In [None]:
from setup_triton import setup_triton
setup_triton()

# From PyTorch to Triton

Torch docs: https://docs.pytorch.org/docs/stable/index.html

Triton docs: https://triton-lang.org/main/index.html


## Why write Triton kernels at all?

| Scenario | PyTorch eager | `torch.compile` | Triton |
|-----------|--------------|-----------------|--------|
| Simple ops, plenty of kernels exist | ✅ | ✅ | ❌ (overkill) |
| Chain of ops → kernel fusion needed | ⚠️ limited | ✅ sometimes | ⭐ **full control** |
| Novel math / memory pattern | ❌ | ❌ | ⭐ **write it yourself** |

*In short:* Triton is for when you need **peak GPU throughput** and/or **custom data movement** that frameworks can’t fuse for you.


## Strides, contiguity, and why they matter

A 3×4 tensor laid row-major (C-contiguous):

- `A.data` -> a00 a01 a02 a03 a10 a11 a12 a13 a20 a21 a22 a23
- `A.stride(0)` -> 4
- `A.stride(1)` -> 1

*Per-dim stride* = *#elements to skip* to move by 1 in that dim.  
Contiguous tensors have monotonically decreasing strides; views (e.g., transpose) don’t.

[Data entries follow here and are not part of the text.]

/-! ### Host events (R327) -/

/-- A write to host memory by the device, over CXL.io: the device's own copies of the lines go home first. -/
def State.writeHostPhys (s : State) (a : Nat) (bs : List Byte) : State :=
  let lines := (List.range ((a + bs.length) / 64 - a / 64 + 1)).map (a / 64 + ·)
  let s1 := lines.foldl (fun t l => (t.evictHost l).flushHost l) s
  { s1 with host := s1.host.write a bs }
def hevStall : Nat := 1
def hevDropped : Nat := 2
def hevFault : Nat := 3
/-- Post a host event record (R327): lost and counted where the ring is full or off. -/
def State.hostEvent (s : State) (kind : Nat) (pasid : BitVec 20) (qnum : BitVec 12) (ridx : Nat) : State :=
  if !(s.hevbase.getLsbD 0) || (s.hevhead - s.hevtail.setWidth 32).toNat == 2 ^ s.hevsize.toNat then
    { s with hevlost := if s.hevlost = BitVec.allOnes 64 then s.hevlost else s.hevlost + 1 }
  else
    let r := kind + pasid.toNat * 2 ^ 8 + qnum.toNat * 2 ^ 28 + ridx * 2 ^ 64 + s.hevhead.toNat * 2 ^ 96 + s.sec % 2 ^ 48 * 2 ^ 128 + s.nsec * 2 ^ 176
    let s1 := s.writeHostPhys (fld s.hevbase 12 52 * 4096 + 32 * (s.hevhead.toNat % 2 ^ s.hevsize.toNat)) (leBytes 32 r)
    let s2 : State := { s1 with hevhead := s.hevhead + 1 }
    if s.hevmsi.getLsbD 11 then { s2 with outputs := s2.outputs ++ [.msix (fld s.hevmsi 0 11)] } else s2

/-! ### Accesses of a thread (R326) -/

/-- The unit whose translations the command processor uses. -/
def cpUnit : Nat := 64
/-- Translate for a queue's context, at user privilege, with the row and page states (R326). -/
def State.cpPlace (s : State) (pasid : BitVec 20) (acc : Acc) (va : Word) (n : Nat) : Except Bad (List Piece) :=
  match s.translateRange cpUnit pasid false acc (n / 4096 + 3) va n with
  | .error b => .error b
  | .ok ps => match s.piecesFate (acc != .read) ps with
    | some b => .error b
    | none => .ok ps
/-- The queue is stalled, with its event (R326, R330). -/
def State.stallQueue (s : State) (k : Nat) (kind : Nat) : State :=
  let q := s.qcb k
  (s.setQcb k { q with stall := true }).hostEvent kind q.pasid q.qnum q.ridx.toNat
/-- What becomes of a thread whose access fails: held with a record of ENG 7, or waiting for a move; any other failure is dealt
with as a delivery is. -/
def State.threadBad (s : State) (n k : Nat) (b : Bad) : Option State :=
  let q := s.qcb k
  match b with
  | .moving => none
  | .held kind code va a =>
    if s.holdFull kind then none
    else
      let (seq, s1) := s.postHold { kind := kind, eng := 7, acc := a, code := code.value, va := va, pasid := q.pasid }
      some { s1.setThread n { s1.thread n with held := some seq } with
        held := s1.held ++ [{ seq := seq, kind := kind, holder := .thread n, pasid := q.pasid, va := va, acc := a }] }
  | .trap _ _ => some (s.stallQueue k hevFault)
/-- A release of one of the device's agents, and an acquire of the command processor, at system scope (R20, R267). -/
def State.hwRelease (s : State) (a : Agent) (ps : List Piece) (clock : Clock) : State :=
  s.putRel (pieceLocs ps) { owner := .device a, place := .device, scp := systemScope, clock := addSeen (s.ownWrites (.device a) .device) clock }
def State.hwAcquired (s : State) (ps : List Piece) : Clock :=
  acquired systemScope .device (s.syncs (pieceLocs ps) systemScope (.device .processor) .device (fun _ => true))
/-- A thread's acquire of what it has read. -/
def State.threadGains (s : State) (n : Nat) (ps : List Piece) : State :=
  s.setThread n { s.thread n with seen := joinClock (s.thread n).seen (s.hwAcquired ps) }

/-! ### Packets (R326, R328) -/

/-- A packet at the head of its ring: its thread, the entry of its QCB, the QCB, the packet, the state after its read. -/
structure Packet where
  n : Nat
  k : Nat
  q : Qcb
  d : BitVec 512
  s : State
def pktType (d : BitVec 512) : Nat := fld d 0 8
def pktValid (d : BitVec 512) : Bool := d.getLsbD 8
/-- Read the slot `j` after RIDX. -/
def State.readSlot (s : State) (q : Qcb) (j : Nat) : Except Bad (State × BitVec 512) :=
  match s.cpPlace q.pasid .read (q.slotVa (q.ridx.toNat + j)) 64 with
  | .error b => .error b
  | .ok ps =>
    let g := s.readPieces cpUnit ps
    if g.poison.isSome then .error (.trap .dataPoison 0) else .ok (g.s, BitVec.ofNat 512 (leNat g.bytes))
/-- The acquire by which a thread reads the slot `j` after RIDX (R326). -/
def State.slotGains (s : State) (n : Nat) (q : Qcb) (j : Nat) : State :=
  match s.cpPlace q.pasid .read (q.slotVa (q.ridx.toNat + j)) 64 with
  | .ok ps => s.threadGains n ps
  | .error _ => s
/-- The thread looks at its next slot: finding VALID = 0 it waits for a notify. -/
def State.look (s : State) (n : Nat) : State :=
  match (s.thread n).qcb with
  | none => s
  | some k => match s.readSlot (s.qcb k) 0 with
    | .ok (_, d) => if pktValid d then s else s.setThread n { s.thread n with wake := false }
    | .error _ => s
/-- Bytes of a slot: from byte `at_`. -/
def State.slotPlace (s : State) (q : Qcb) (j at_ n : Nat) : Except Bad (List Piece) :=
  s.cpPlace q.pasid .write (q.slotVa (q.ridx.toNat + j) + BitVec.ofNat 64 at_) n
/-- Write VALID := 0 into `m` slots and advance RIDX by `m`. -/
def State.clearSlots (s : State) (q : Qcb) : Nat → Except Bad State
  | 0 => .ok s
  | m + 1 => match s.clearSlots q m with
    | .error b => .error b
    | .ok s1 => match s1.slotPlace q m 0 8 with
      | .error b => .error b
      | .ok ps =>
        let g := s1.readPieces cpUnit ps
        let w : Word := BitVec.ofNat 64 (leNat g.bytes)
        .ok ((g.s.writePieces (.device .processor) false (leBytes 8 (setFld w 8 1 0).toNat) ps).hwRelease .processor ps [])
/-- The packet is done: its slots are free, RIDX moves on and the thread looks at the next slot. -/
def Packet.consume (p : Packet) (s : State) (m : Nat) : Except Bad State :=
  match s.clearSlots p.q m with
  | .error b => .error b
  | .ok s1 =>
    let q := s1.qcb p.k
    .ok ((s1.setQcb p.k { q with ridx := q.ridx + BitVec.ofNat 32 m }).look p.n)
/-- The thread serves the packet at its head, where `ok` says that the event is this packet's. -/
def State.serve (s : State) (n : Nat) (ok : Packet → Bool) (body : Packet → Except Bad (Option State)) : Option State :=
  let t := s.thread n
  match t.qcb with
  | none => none
  | some k =>
    let q := s.qcb k
    if n ≥ 32 || q.st != 1 || q.stall || t.held.isSome || !t.wake then none
    else match s.readSlot q 0 with
    | .error b => s.threadBad n k b
    | .ok (s1, d) =>
      let p : Packet := { n := n, k := k, q := q, d := d, s := s1.slotGains n q 0 }
      if !(pktValid d) || !(ok p) then none
      else match body p with
      | .error b => s.threadBad n k b
      | .ok r => r
/-- An event of a thread: 32 threads. One whose conditions do not hold does not happen. -/
def whenThread (n : Nat) (s : State) (r : Option State) : Out := if n ≥ 32 then .fault .badArgument else .next (r.getD s)

/-- The packet types that a queue's type allows (R328); SUB only behind a LAUNCH. -/
def typeAllowed (qtyp typ : Nat) : Bool := typ == 0 || (if qtyp = 3 then 0x10 ≤ typ && typ ≤ 0x15 else typ == 1 || typ == 3 || typ == 4)
def isType (typ : Nat) (p : Packet) : Bool := pktType p.d == typ && typeAllowed p.q.typ.toNat typ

For example, `A.stride(0) = 4` means I need to walk `4` cols in order to arrive at the next row.


In [None]:
import torch

# 3.1 Hands-on with strides
B = torch.arange(12, dtype=torch.float32).reshape(3, 4)
print("Strides:", B.stride())        # (4, 1)
print("Contiguous:", B.is_contiguous())  # True

C = B.t()           # transpose: shape 4×3  -> it's doing a "view" of B. That is, changing the stride!
print("Strides:", C.stride())        # (1, 4)
print("Contiguous:", C.is_contiguous())  # False

## Kernel writing

Triton gets **raw pointers** plus **strides**. Therefore, you must be aware of the strides!  Use `.contiguous()` in PyTorch before launching the kernel whenever necessary. 

> To the best of my knowledge, all kernels I've seen assume contiguous memory for simplicity.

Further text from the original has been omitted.